Danny James3 July 2026
Runner training at a steady aerobic pace on a city bridge at sunrise

Few training ideas have exploded quite like Zone 2. Scroll through fitness content, listen to almost any longevity podcast, or follow endurance coaches online and you'll hear the same instruction on repeat: spend more time in Zone 2. The promised rewards are impressive: better mitochondria, more fat burning, greater endurance, sharper metabolic health, even a longer life.

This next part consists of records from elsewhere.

/-! ## Fields of a record (Table 13-1) -/

/-- Write bytes at home (R217). -/
def homePut (s : State) (key : Nat) (bs : List Byte) : State :=
  homeWrite s ((bs.zipIdx).map fun e => (key + e.2, e.1)) none

/-- The record of an index (R271). -/
def recKey (s : State) (i : Nat) : Nat := memKey s.pkg.toNat (s.launchBase + 64 * i)

def recW (s : State) (i o : Nat) : W64 := s.getW (recKey s i + o)
def recB (s : State) (i o : Nat) : Byte := s.getB (recKey s i + o)

def recCount (s : State) (i : Nat) : W64 := recW s i 0
def recState (s : State) (i : Nat) : Nat := (recB s i 8).toNat
def recLevel (s : State) (i : Nat) : Nat := (recB s i 9).toNat
def recFlags (s : State) (i : Nat) : Byte := recB s i 10
def recParent (s : State) (i : Nat) : W32 := w32OfLE (s.getBs (recKey s i + 0xC) 4)

def recPutW (s : State) (i o : Nat) (x : W64) : State := homePut s (recKey s i + o) (bytesLE 8 x)
def recPutB (s : State) (i o : Nat) (b : Byte) : State := homePut s (recKey s i + o) [b]

/-- Whether a tag's record lies in this package. -/
def tagHere (s : State) (t : W32) : Bool := tagPkg t == s.pkg.toNat

/-- The tag of a record of this package. -/
def tagOf (s : State) (i : Nat) : W32 := BitVec.ofNat 32 (s.pkg.toNat * 2 ^ 15 + i)

/-- A record OPEN with count 0: its finish comes before any other change of it (R272). -/
def recEnding (s : State) (i : Nat) : Bool := recState s i == 1 && recCount s i == 0

/-- Whether an action on a tag must wait for a finish. -/
def tagEnding (s : State) (t : W32) : Bool := tagHere s t && recEnding s (tagIdx t)

/-- Add to a record's count. -/
def recAdd (s : State) (i : Nat) (x : W64) : State := recPutW s i 0 (recCount s i + x)

/-- The site of a record's home slice. -/
def recSite (s : State) (i : Nat) : Nat := homeSite s (recKey s i)

/-! ## Messages made by hardware -/

/-- A message of hardware is injected, from a sender of its own (R246). -/
def sendHw (s : State) (m : Msg) : State := { s with fresh := s.fresh + 1 }.inject { src := s.fresh + 1, msg := m }

/-- A home slice's message; to a core that does not exist it is discarded and reported (R248). -/
def sendHome (s : State) (site : Nat) (m : Msg) : State :=
  if coreExists s m.dst.toNat then sendHw s m else pushDelivery s site none (msgHeader m) 1 0

/-- A home slice's counted notification (R238, R248): the child is counted at the record before the message leaves; to a
core that does not exist it is discarded and counted off again. -/
def sendCounted (s : State) (site : Nat) (m : Msg) : State :=
  let own := counted m.ltag && tagHere s m.ltag
  let i := tagIdx m.ltag
  if coreExists s m.dst.toNat then sendHw (if own then recAdd s i 1 else s) m
  else
    let s := if own then recPutW s i 0x10 (recW s i 0x10 + 1) else s
    pushDelivery s site none (msgHeader m) 1 0

/-- The notification message of a descriptor pair on channel 1 (R238, R272, R336). -/
def notifyMsg (desc : W64) (ltag : W32) (body : List W64) : Msg :=
  { dst := desc.setWidth 29, ch := 1, hid := desc.extractLsb' 32 8, len := BitVec.ofNat 4 body.length, ord := false, typ := 0,
    ltag := ltag, stamp := 0, body := body }

/-! ## The finish (R272) -/

/-- The other packages of the configured system. -/
def otherPkgs (s : State) : List Nat := (List.range s.sysSize).filter (· != s.pkg.toNat)

/-- A cancel filter's entry for a tag on its way to another package, or its removal: a control message on a link, addressed to
that package's first core (its place and its body are log entry 71's). -/
def filterMsg (del : Bool) (tag : W32) (p : Nat) : Msg :=
  { dst := BitVec.ofNat 29 (4096 * p), ch := 5, hid := 0, len := if del then 1 else 0, ord := false, typ := 3, ltag := tag, stamp := 0,
    body := if del then [1] else [] }

/-- A broadcast of R280 leaves for every other package. -/
def tellPkgs (s : State) (del : Bool) (tag : W32) : State := (otherPkgs s).foldl (fun s p => sendHw s (filterMsg del tag p)) s

/-- RECORD_FINISH on a record: its state, its notifications, its parent, and the second broadcast of R280. -/
def finishRecord (s : State) (i : Nat) : State :=
  let fl := recFlags s i
  let ended : Nat := if fl.getLsbD 0 || fl.getLsbD 3 then 3 else 2
  let tag := tagOf s i
  let site := recSite s i
  let cookie := recW s i 0x28
  let p := recParent s i
  let s := recPutB s i 8 (BitVec.ofNat 8 ended)
  let s := if fl.getLsbD 2 then sendHome s site (notifyMsg (recW s i 0x20) 0 [cookie, tag.setWidth 64]) else s
  let s := if fl.getLsbD 1 then
      pushHost s (hostEntry s 3 site none (bytesLE 4 tag ++ leN 4 ended ++ bytesLE 8 cookie)) else s
  let s := if p = 0 then s
    else
      let s := if ended = 3 then recPutB s (tagIdx p) 10 (recFlags s (tagIdx p) ||| 8) else s
      recAdd s (tagIdx p) (-1)
  if fl.getLsbD 0 then tellPkgs { s with filterDel := s.filterDel ++ [⟨tag, []⟩] } true tag else s

/-- RECORD_FINISH (R272). -/
def execRecordFinish (i : Nat) (s : State) : Out :=
  if 1 ≤ i && i < 32768 && recEnding s i then .next (finishRecord s i) else .next s

/-! ## LAUNCH at the home (R277, R278) -/

/-- Whether a core lies in the descriptor's rectangle or on a die of its mask. -/
def ldHolds (d : List Byte) (n : Nat) : Bool :=
  if ldKind d = 0 then clearingHolds 0 (ldRect d) n else (ldDies d).getLsbD (dieOf n)

/-- The woken set, ascending. -/
def wokenSet (s : State) (d : List Byte) : List Nat :=
  (List.range 4096).filter fun n => ldHolds d n && coreHere s n && s.diesReady.getLsbD (dieOf n)

/-- A record as LAUNCH writes it, 64 bytes. -/
def newRecord (d : List Byte) (state count woken : Nat) : List Byte :=
  leN 8 count ++ [BitVec.ofNat 8 state, BitVec.ofNat 8 (ldLevel d), BitVec.ofNat 8 (fld (ldFlags d) 0 2 * 2), 0] ++
  bytesLE 4 (ldParent d) ++ leN 8 0 ++ leN 4 woken ++ leN 4 0 ++ bytesLE 8 (ldNotify d) ++ bytesLE 8 (ldWord d 0x20) ++
  List.replicate 16 0

/-- One wake message of the flood. -/
def wakeMsg (s : State) (d : List Byte) (n r count : Nat) : Msg :=
  { dst := BitVec.ofNat 29 (gcaOf s n), ch := 5, hid := ldHid d, len := 4, ord := false, typ := 0, ltag := ldTag d, stamp := 0,
    body := [ldWord d 0x28, ldWord d 0x30, BitVec.ofNat 64 r, BitVec.ofNat 64 count] }

/-- The parent's test of R277, item 2. -/
def parentOk (s : State) (d : List Byte) : Bool :=
  ldParent d == 0 || (recState s (tagIdx (ldParent d)) == 1 && ldLevel d < recLevel s (tagIdx (ldParent d)))

/-- The parent's count gains 1. -/
def parentAdd (s : State) (d : List Byte) : State := if ldParent d = 0 then s else recAdd s (tagIdx (ldParent d)) 1

/-- A LAUNCH entry (Table 18-4). -/
def pushLaunch (s : State) (core : Option Nat) (tag : W32) (status origin : Nat) : State :=
  pushHost s (hostEntry s 2 (recSite s (tagIdx tag)) core (bytesLE 4 tag ++ leN 1 status ++ leN 1 origin))

/-- LAUNCH at the home: the state after it and its status (Table 13-5). -/
def launchAtHome (s : State) (d : List Byte) : State × Nat :=
  let i := tagIdx (ldTag d)
  if recState s i != 0 then (s, 2)
  else if !parentOk s d then (s, 3)
  else if ldLevel d != 0 then (parentAdd (homePut s (recKey s i) (newRecord d 1 1 0)) d, 0)
  else
    let ns := wokenSet s d
    let count := ns.length
    if count = 0 then (homePut s (recKey s i) (newRecord d 4 0 0), 1)
    else
      let s := parentAdd (homePut s (recKey s i) (newRecord d 1 count count)) d
      ((ns.zipIdx).foldl (fun s e => sendHw s (wakeMsg s d e.1 e.2 count)) s, 0)

/-- CLOSE at the home (R277, item 4). -/
def closeAtHome (s : State) (tag : W32) : State × Nat :=
  let i := tagIdx tag
  if recState s i != 1 then (s, 4) else if recLevel s i = 0 then (s, 3) else (recAdd s i (-1), 0)

/-- Drop request i of the home queue. -/
def dropReq (s : State) (i : Nat) : State := { s with homeQ := listRemove s.homeQ i }

/-- The answer of another package's home (log entry 12). -/
def farAnswer (s : State) (by_ : Option (Nat × Nat × Nat)) : State :=
  answerBy { s with fresh := s.fresh + 1 } by_ (Config.farWord s.fresh 0)

/-- LAUNCH_HOME_ACTION (R277): a wake or open, or a close, and its status. A NO_CORES wake writes its LAUNCH entry. -/
def execLaunchHomeAction (i : Nat) (s : State) : Out :=
  match s.homeQ[i]? with
  | some (.launch by_ d) =>
    if tagEnding s (ldTag d) || (ldParent d != 0 && tagEnding s (ldParent d)) then .next s
    else
      let r := launchAtHome (dropReq s i) d
      let t := if r.2 = 1 then pushLaunch r.1 (by_.map (·.1)) (ldTag d) 1 0 else r.1
      .next (answerBy t by_ (BitVec.ofNat 64 r.2))
  | some (.close n uid seq tag) =>
    if !tagHere s tag then .next (if linkUp s then farAnswer (dropReq s i) (some (n, uid, seq)) else s)
    else if tagEnding s tag then .next s
    else
      let r := closeAtHome (dropReq s i) tag
      .next (answerBy r.1 (some (n, uid, seq)) (BitVec.ofNat 64 r.2))
  | _ => .next s

/-! ## CANCEL at the home (R280) -/

/-- CANCEL of a record of this package: the mark, and the broadcast to every core of every package (R280). -/
def cancelAtHome (s : State) (tag : W32) : State × Nat :=
  let i := tagIdx tag
  if recState s i != 1 then (s, 4)
  else if recLevel s i != 0 then (s, 3)
  else if (recFlags s i).getLsbD 0 then (s, 0)
  else
    let s := recPutB s i 10 (recFlags s i ||| 1)
    (tellPkgs { s with filterAdd := s.filterAdd ++ [⟨tag, []⟩] } false tag, 0)

/-- CANCEL_HOME_ACTION (R280). -/
def execCancelHomeAction (i : Nat) (s : State) : Out :=
  match s.homeQ[i]? with
  | some (.cancel by_ tag) =>
    if !tagHere s tag then .next (if linkUp s then farAnswer (dropReq s i) by_ else s)
    else if tagEnding s tag then .next s
    else
      let r := cancelAtHome (dropReq s i) tag
      .next (answerBy r.1 by_ (BitVec.ofNat 64 r.2))
  | _ => .next s

/-! ## Counting (R274) -/

/-- RECORD_COUNT_UPDATE: a refill adds 64 and may then be answered; a return subtracts its credits and adds its
discards. A record of another package is that package's (log entry 12). -/
def execRecordCountUpdate (i : Nat) (s : State) : Out :=
  match s.homeQ[i]? with
  | some (.refill n tag false) =>
    if tagEnding s tag || (!tagHere s tag && !linkUp s) then .next s
    else
      let s := { s with homeQ := s.homeQ.set i (.refill n tag true) }
      .next (if tagHere s tag then recAdd s (tagIdx tag) 64 else s)
  | some (.giveBack tag k disc) =>
    if !tagHere s tag then .next (if linkUp s then dropReq s i else s)
    else
      let s := dropReq s i
      let s := recPutW s (tagIdx tag) 0x10 (recW s (tagIdx tag) 0x10 + BitVec.ofNat 64 disc)
      .next (recAdd s (tagIdx tag) (0 - BitVec.ofNat 64 k))
  | _ => .next s

/-- CREDIT_REFILL_REPLY: 64 credits come; firings that waited for them run on, and a SENDV goes on placing. -/
def execCreditRefillReply (n : Nat) (tag : W32) (s : State) : Out :=
  if !s.homeQ.contains (.refill n tag true) then .next s
  else
    let s := { s with homeQ := s.homeQ.erase (.refill n tag true) }
    let s := poolAdd s n tag 64 0
    let s := s.updCore n fun c =>
      { c with firings := c.firings.map fun e => (e.1, if e.2.hold = .credit tag then { e.2 with hold := .none } else e.2),
               sendvWait := if c.sendvWait = some tag then none else c.sendvWait }
    .next (placeSendv (s.core n).sendvQ.length s n)

/-- Whether the core holds anything of a tag (R274). -/
def Core.holdsTag (c : Core) (tag : W32) : Bool :=
  c.live.any (fun e => e.2.ltag == tag) || c.inbox.any (fun m => m.msg.ltag == tag) ||
  c.spill.any (fun x => match x with | .msg m => m.msg.ltag == tag | .grec _ _ r => r.ltag == tag) ||
  c.glades.any (fun g => g.cols.any fun col => col.any fun r => r.ltag == tag)

/-- CREDIT_IDLE_RETURN: nothing of the tag has been at the core for 256 cycles. -/
def execCreditIdleReturn (n : Nat) (tag : W32) (s : State) : Out :=
  if (s.core n).holdsTag tag || ((s.core n).pool tag).isNone then .next s else .next (returnPool s n tag)

/-! ## The cancel filter's broadcasts (R280, R281, R349) -/

/-- A cancel entry enters a core's filter: its pool goes back, and firings blocked in RECV or HZWAIT raise CANCELLED. -/
def filterEnter (s : State) (n : Nat) (tag : W32) : State :=
  let c := s.core n
  if c.filter.contains tag then s
  else
    let s := returnPool (s.setCore n { c with filter := c.filter ++ [tag] }) n tag
    let blocked := (c.live.filter fun e => e.2.ltag == tag && !e.2.stopped && (e.2.hold == .recv || e.2.hold == .hzwait)).map (·.1)
    blocked.foldl (fun s sl => takeTrap s n sl (cause 0x16)) s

It's a compelling story. But a recent narrative review in Sports Medicine1 pumps the brakes on some of the bigger claims. This is a balanced breakdown of what Zone 2 is, what the research supports, where it's been oversold, and how to apply it sensibly, without throwing the baby out with the bathwater.

What Is Zone 2, Really?

Here's the first problem: most people can't accurately say what Zone 2 is. Some think it's a fixed heart-rate band. Others treat it as a running pace. Plenty just trust whatever colour their watch shows. Physiologically, none of those define it.

Zone 2 is best defined as exercising just below your first lactate threshold (LT1). LT1 is the highest intensity at which your body still produces and clears lactate at roughly the same rate. Push beyond it and lactate starts to accumulate because production outpaces clearance. Worth saying clearly: lactate isn't the enemy. Your muscles make it constantly, even at rest, and it's a genuinely useful fuel. LT1 simply marks the tipping point.

In plain terms, Zone 2 is the highest sustainable aerobic intensity: hard enough to create a meaningful aerobic stimulus, easy enough that the metabolic cost stays low and you recover quickly. It's the sweet spot of productive-but-easy aerobic work.

Why Zone 2 Is Harder to Pin Down Than You Think

This all sounds tidy until you try to prescribe it. One of the review's most useful points is that Zone 2 is genuinely difficult to define with a single number, because LT1 is highly individual. The authors present three people whose LT1 landed at just 23%, 45%, and 57% of their peak power output1, more than a twofold difference in workload between individuals.

That's why blanket prescriptions like "stay between 130 and 140 bpm" or "run a 12-minute mile" can mislead. Two athletes can both be perfectly in Zone 2 at completely different heart rates, paces, and power outputs. A rule that nails it for one person can badly miss for another. If you've read our guide on why the "220 minus age" formula is outdated, this is the same lesson: population averages don't reliably describe you.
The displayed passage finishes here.